- [Goal of the exercise]: Two lines in the listing below mark the span: one contains "have hf' : writePhase" and one contains "refine (runFor_succ (k := k + 10) (write_data (.inl". Reproduce both of them and everything between, exactly.
==========
/-- A write frame, from the state `write_byte` leaves: the device leaves the line alone for ten edges and drives `k`
at the eleventh. -/
theorem write_frame {s : State} {rest : List Turn} {ds : List Bool} {j : Bool} {k : Nat} (hs : FrameTurns s rest)
    (hd : s.dev = txClockLevels j ++ ds) (ha : s.irqArmed = true) (hc : s.clkDrive = .released) (hp : s.ps = .write)
    (hf : s.fc = 11) :
    runFor (k + 11) s = runFor k
      { s with sched := rest, dev := ds, devClk := .low, devData := driveOf j, dataDrive := .released, sr := 0,
               ps := if j then .error else .read, fc := if j then 0 else 11 } := by
  simp only [txClockLevels, List.replicate, List.cons_append, List.nil_append] at hd
  have hf' : writePhase s.fc.toNat = some .wrData := by rw [hf]; rfl
  rcases hs with hs | ⟨hs, rfl, hk, hw⟩
  · simp only [List.replicate, List.cons_append, List.nil_append] at hs
    refine (runFor_succ (k := k + 10) (write_data (.inl hs) hd ha hc hp hf')).trans ?_
    iterate 7
      refine (runFor_succ (write_data (.inl (by rfl)) (by rfl) (by exact ha) (by exact hc) (by exact hp)
        (by simp [writePhase, hf]))).trans ?_
      dsimp only
    refine (runFor_succ (write_parity (.inl (by rfl)) (by rfl) (by exact ha) (by exact hc) (by exact hp)
      (by simp [hf]))).trans ?_
    refine (runFor_succ (write_stop (.inl (by rfl)) (by rfl) (by exact ha) (by exact hc) (by exact hp)
      (by rfl))).trans ?_
    refine (runFor_succ (write_ack (.inl (by rfl)) (by rfl) (by exact ha) (by exact hc) (by rfl) (by exact hp)
      (by rfl))).trans ?_
    simp only [shiftOut_eight]
  · refine (runFor_succ (k := k + 10) (write_data (.inr ⟨hs, rfl, hk, hw⟩) hd ha hc hp hf')).trans ?_
    iterate 7
      refine (runFor_succ (write_data (.inr ⟨by rfl, by rfl, by exact hk, by exact hw⟩) (by rfl) (by exact ha)
        (by exact hc) (by exact hp) (by simp [writePhase, hf]))).trans ?_
      dsimp only
    refine (runFor_succ (write_parity (.inr ⟨by rfl, by rfl, by exact hk, by exact hw⟩) (by rfl) (by exact ha)
      (by exact hc) (by exact hp) (by simp [hf]))).trans ?_
    refine (runFor_succ (write_stop (.inr ⟨by rfl, by rfl, by exact hk, by exact hw⟩) (by rfl) (by exact ha)
      (by exact hc) (by exact hp) (by rfl))).trans ?_
    refine (runFor_succ (write_ack (.inr ⟨by rfl, by rfl, by exact hk, by exact hw⟩) (by rfl) (by exact ha)
      (by exact hc) (by rfl) (by exact hp) (by rfl))).trans ?_
    simp only [shiftOut_eight]

/-! ## The request-to-send -/

/-- The next `n` turns are the main line's: listed, or the default order while it does not wait. -/
def MainTurns (n : Nat) (s : State) (rest : List Turn) : Prop :=
  s.sched = List.replicate n .main ++ rest ∨ (s.sched = [] ∧ rest = [] ∧ s.cons = [])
==========
- [Answer section]:
  have hf' : writePhase s.fc.toNat = some .wrData := by rw [hf]; rfl
  rcases hs with hs | ⟨hs, rfl, hk, hw⟩
  · simp only [List.replicate, List.cons_append, List.nil_append] at hs
    refine (runFor_succ (k := k + 10) (write_data (.inl hs) hd ha hc hp hf')).trans ?_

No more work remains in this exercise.